→ **TASK GOAL**
Would you print the material exactly, starting at its first line and ending at the line holding "let last := if"?

→ **SUPPLIED MATERIAL**
━━━━━━
/-- Checks of an edit against the descriptor (R265). -/
def editRel (d : SeqDesc) (k : Packet) : List (Nat × Bool) :=
  let op := pf k 34 1
  let f := pf k 24 4
  let n := pf k 28 4
  let last := if op = 3 then (f + n - 1) / d.t else f + n - 1
  [(35, editNames op && decide (d.ngroup.toNat < pf k 35 1 + pf k 36 1)), (24, editNames op && decide (d.reach ≤ last)),
    (24, op = 6 && decide (d.length.toNat < f))]

/-- Checks of an edit against the device (R243, R265): `OPEN`'s table, the release flag, `READ`'s destination. -/
def State.editAbs (s : State) (j : Pkt) : List (Nat × Bool) :=
  let k := j.pkt
  let op := pf k 34 1
  let q := s.part j.part
  let top := pa k 8 + tableBytes (pf k 40 1) (pf k 42 2)
  let pool := q.poolBase.toNat + q.poolSize.toNat * 2 ^ 21
  [(8, op = 0 && (decide (pa k 8 < q.poolBase.toNat) || decide (pool < top))),
    (16, op ≠ 9 && pa k 16 ≠ 0 && !s.flagOk j (pa k 16) Region.atomicOk),
    (8, op = 9 && (match s.access j.part j.ctx (addrRun (pa k 8) 64) (Region.writable false) with
      | .ok _ => false
      | .error _ => true))]

/-- The BANK base of the page at a device address for a format; `none` where it cannot hold a page (R249, R250, R265). -/
def State.pageAt (s : State) (j : Pkt) (d : SeqDesc) (fmt a : Nat) : Option Nat :=
  let scale := pageElems d.t d.d fmt
  let n := scale + pageScales d.t d.d fmt
  match s.regionAt j.part j.ctx a with
  | none => none
  | some e =>
    let off := a - e.2.dbase.toNat
    let base := s.frameOf j.part e.2 (off / e.2.page) * 65536 + off % e.2.page
    if e.2.kind = .bank && (List.range n).all (fun o =>
        (s.translate j.part j.ctx (a + o)).map Xlat.place = (s.bankPlace (base + o)).map Place.dram)
      && !s.pageBad j.part d.t d.d fmt base scale then some base else none

/-- Checks of a page address list, by offset in it (R265, R275, R382). -/
def State.listChecks (s : State) (j : Pkt) (d : SeqDesc) (l : List Byte) : List (Nat × Bool) :=
  let fmt := pf j.pkt 38 1
  (List.range (l.length / 8)).map (fun n =>
    let a := lf l (8 * n) 6
    (0x10000 + 8 * n, lf l (8 * n + 6) 2 ≠ 0 || (s.pageAt j d fmt a).isNone
      || (pf j.pkt 34 1 = 5 && (match s.regionAt j.part j.ctx a with | some e => e.2.datum | none => false))))

/-- States from which an operation leads somewhere (R266). -/
def editFrom (op st : Nat) : Bool :=
  match op with
  | 1 => st = 0 || st = 2
  | 2 => st = 3
  | 3 => st = 1 || st = 3
  | 4 => st ≠ 0
  | _ => st = 1

/-- Every page that a sequence's table holds (R266). -/
def State.allPages (s : State) (p : Fin 4) (d : SeqDesc) : List Nat :=
  (List.range d.ngroup.toNat).flatMap (fun g => (List.range d.ndir.toNat).flatMap (fun m =>
    if (s.dirEnt p d g (128 * m)).valid then
      (List.range 128).flatMap (fun j => [0, 1].flatMap (fun kv =>
        let e := s.pageEnt p d g (128 * m + j) kv
        if e.st = 1 || e.st = 3 then [e.base] else []))
    else []))

/-- Pages that an edit takes out of the table at once. -/
def State.editTakes (s : State) (p : Fin 4) (d : SeqDesc) (k : Packet) : List Nat :=
  match pf k 34 1 with
  | 8 => s.allPages p d
  | op =>
    if op = 3 || op = 4 || op = 5 then (editEnts d k).filterMap (fun e =>
      let t := s.pageEnt p d e.1 e.2.1 e.2.2
      if t.st = 1 || t.st = 3 then some t.base else none)
    else []

/-- Pages for which the running `REENCODE`s of a partition hold room in its quarantine until they complete (R266, R269). -/
def State.quarDue (s : State) (p : Fin 4) : Nat :=
  ((s.pkts.filter (fun k => k.part = p && k.kind = .edit 5 && !k.done && k.status = .ok)).map (fun k =>
    (editEnts (s.seqd (k.seq.getD 0)) k.pkt).length)).sum

/-- The table of an `OPEN` meets that of an open sequence of the range (R265). -/
def State.tableMeets (s : State) (p : Fin 4) (k : Packet) : Bool :=
  s.seqs.any (fun e => (s.part p).inRange e.1 && e.2.st ≠ 0
    && rangesMeet (pa k 8, tableBytes (pf k 40 1) (pf k 42 2)) (e.2.table.toNat, tableBytes e.2.ngroup.toNat e.2.ndir.toNat))

/-- The edit's place for its release flag, kept before its list: 0 for none, otherwise one more than the place. -/
def State.flagKey (s : State) (j : Pkt) : Nat :=
  if pa j.pkt 16 = 0 then 0
  else match (s.translate j.part j.ctx (pa j.pkt 16)).map Xlat.place with
    | some (.dram k) => k + 1
    | _ => 0

/-- What an edit does to its entries, other than `REENCODE` (R266): states, bases and formats, with the new generation. -/
def State.editApply (s : State) (j : Pkt) (d : SeqDesc) (gen : Word) : State :=
  let k := j.pkt
  let op := pf k 34 1
  let fmt := pf k 38 1
  let es := editEnts d k
  (es.zipIdx).foldl (fun (s : State) (e : (Nat × Nat × Nat) × Nat) =>
    let old := s.pageEnt j.part d e.1.1 e.1.2.1 e.1.2.2
    let new : PageEnt := match op with
      | 1 => ⟨(s.pageAt j d fmt (lf j.args (8 + 8 * e.2) 6)).getD 0, fmt, if bit (pf k 37 1) 2 then 3 else 1,
          pageElems d.t d.d fmt, gen.toNat, false⟩
      | 2 => { old with st := 1, gen := gen.toNat }
      | 3 => { old with st := 2, gen := gen.toNat }
      | _ => { old with st := 0, gen := gen.toNat }
    s.writeEnt j.part d e.1.1 e.1.2.1 e.1.2.2 new) s

/-- An edit that may start takes effect (R265, R266): entries, descriptor, quarantine. `GEN` rises when it completes. -/
def State.editStart (s : State) (j : Pkt) (n : Nat) : State :=
  let k := j.pkt
  let d := s.seqd n
  let gen := d.gen + 1
  match pf k 34 1 with
  | 0 =>
    let s := s.writePart j.part.val (pa k 8) (List.replicate (16 * pf k 40 1 * pf k 42 2) 0)
    s.setSeqd n ⟨1, BitVec.ofNat 8 (pf k 39 1), BitVec.ofNat 8 (pf k 40 1), BitVec.ofNat 8 (pf k 41 1),
      BitVec.ofNat 4 j.ctx.val, BitVec.ofNat 16 (pf k 42 2), 1, 0, BitVec.ofNat 40 (pa k 8)⟩
  | 6 => s.updSeqd n (fun d => { d with length := BitVec.ofNat 32 (pf k 24 4) })
  | 7 => s
  | 8 => (s.quarantine j.part n gen (s.allPages j.part d)).updSeqd n (fun d => { d with st := 2 })
  | 5 => s
  | _ => (s.quarantine j.part n gen (s.editTakes j.part d k)).editApply j d gen

/-- Conditions of an edit after its parameters, in the order of R379. -/
def State.editState (s : State) (j : Pkt) (n : Nat) (l : List Byte) : Verdict :=
  let k := j.pkt
  let op := pf k 34 1
  let d := s.seqd n
  let q := s.part j.part
  let es := editEnts d k
  let gps := if editNames op then es.map (fun e => (e.1, e.2.1)) else []
  let taken := (s.editTakes j.part d k).length
  let busy := if op = 0 then s.tableMeets j.part k
    else decide (taken ≠ 0 && 4096 < q.quar.length + s.quarDue j.part + taken)
      || (op = 1 && (List.range (l.length / 8)).any (fun m => q.quar.any (fun g =>
        some g.page = s.pageAt j d (pf k 38 1) (lf l (8 * m) 6))))
  passUnless (s.seqDenied j.part j.ctx n) .denied (
    passUnless (if op = 0 then d.st ≠ 0 else d.st ≠ 1) .wrongState (
      match gps.find? (fun e => (s.dirEnt j.part d e.1 e.2).bad) with
      | some _ => .fault s 1 0
      | none =>
        passUnless (editNames op && es.any (fun e => !editFrom op (s.pageEnt j.part d e.1 e.2.1 e.2.2).st)) .wrongState (
          passUnless busy .busy (
            passUnless (op ≠ 0 && d.gen = 0xFFFFFFFF) .noResource (
              let j := { j.captures n d with args := leBytes 8 (s.flagKey j) ++ l }
              if op = 5 then
                match s.faultyEnt j.part d gps with
                | some e => .fault s 1 e.base
                | none =>
                  let raw := es.flatMap (fun e => s.entRaw j.part d e.1 e.2.1 e.2.2)
                  let sts := stacksFor (es.map (fun e => (s.pageEnt j.part d e.1 e.2.1 e.2.2).base))
                  .go s ({ j with args := j.args ++ raw }.inStack sts) id
              else .go s j (fun s => s.editStart j n))))))

/-- A `PAGE_EDIT` other than `READ` (R265 to R267). -/
def takeEdit (s : State) (j : Pkt) (cs : List (Nat × Bool)) : Verdict :=
  let k := j.pkt
  let op := pf k 34 1
  let n := pf k 32 2
  let d := s.seqd n
  let own := cs ++ (s.editAbs j).map (fun c => (c.1, c.2 && fieldOk cs c.1))
  let meets := match s.appendOn j.part n with
    | none => false
    | some a => op = 6 || op = 8 || (editNames op && (editEnts d k).any (fun e => (a.appendPages d).contains (e.1, e.2.1)))
  passing own (
    if s.editRuns j.part n || meets then .hold s
    else
      let rel := if d.st = 0 then [] else editRel d k
      if (op = 1 || op = 5) && d.st ≠ 0 && (firstBad rel).isNone then
        s.withArg j own 8 (pa k 8) (8 * (editEnts d k).length) (fun s l =>
          passing (s.listChecks j d l) (s.editState j n l))
      else passing rel (s.editState j n []))

/-- `READ` (R245, R265): never held; the descriptor's 64 bytes are copied as they stand. -/
def takeRead (s : State) (j : Pkt) (cs : List (Nat × Bool)) : Verdict :=
  let k := j.pkt
  let n := pf k 32 2
  passing (cs ++ (s.editAbs j).map (fun c => (c.1, c.2 && fieldOk cs c.1))) (
    passUnless (s.seqDenied j.part j.ctx n) .denied (
      match s.translateAll j.part j.ctx (addrRun (pa k 8) 64) with
      | none => .hold s
      | some ts => match s.heldUp j.part true ts with
        | some s => .hold s
        | none => .go s { j with seq := some n } (fun s =>
          (s.devWrite none ts (s.descBytes j.part n)).cachePages j.part 10 j.ctx ts)))

/-- `OPEN` (R265). -/
def execOpenSeq (q : Fin 256) (k : Packet) (s : State) : Host.Outcome State Fault Refusal := takeWork (.edit 0) q k takeEdit s
/-- `MAP` (R265, R266). -/
def execMapPages (q : Fin 256) (k : Packet) (s : State) : Host.Outcome State Fault Refusal := takeWork (.edit 1) q k takeEdit s
/-- `COMMIT` (R266). -/
def execCommitPages (q : Fin 256) (k : Packet) (s : State) : Host.Outcome State Fault Refusal :=
  takeWork (.edit 2) q k takeEdit s
/-- `DROP` (R266, R272). -/
def execDropPages (q : Fin 256) (k : Packet) (s : State) : Host.Outcome State Fault Refusal := takeWork (.edit 3) q k takeEdit s
/-- `FREE` (R266). -/
def execFreePages (q : Fin 256) (k : Packet) (s : State) : Host.Outcome State Fault Refusal := takeWork (.edit 4) q k takeEdit s
/-- `REENCODE` (R265, R266). -/
def execReencodePages (q : Fin 256) (k : Packet) (s : State) : Host.Outcome State Fault Refusal :=
  takeWork (.edit 5) q k takeEdit s
/-- `TRUNCATE` (R265). -/
def execTruncateSeq (q : Fin 256) (k : Packet) (s : State) : Host.Outcome State Fault Refusal :=
  takeWork (.edit 6) q k takeEdit s
/-- `SYNC` (R265, R270). -/
def execSyncSeq (q : Fin 256) (k : Packet) (s : State) : Host.Outcome State Fault Refusal := takeWork (.edit 7) q k takeEdit s
/-- `CLOSE` (R266). -/
def execCloseSeq (q : Fin 256) (k : Packet) (s : State) : Host.Outcome State Fault Refusal := takeWork (.edit 8) q k takeEdit s
/-- `READ` (R245, R265). -/
def execReadSeq (q : Fin 256) (k : Packet) (s : State) : Host.Outcome State Fault Refusal := takeWork (.edit 9) q k takeRead s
━━━━━━
→ **SOLUTION TO THIS PROBLEM**
/-- Checks of an edit against the descriptor (R265). -/
def editRel (d : SeqDesc) (k : Packet) : List (Nat × Bool) :=
  let op := pf k 34 1
  let f := pf k 24 4
  let n := pf k 28 4
  let last := if op = 3 then (f + n - 1) / d.t else f + n - 1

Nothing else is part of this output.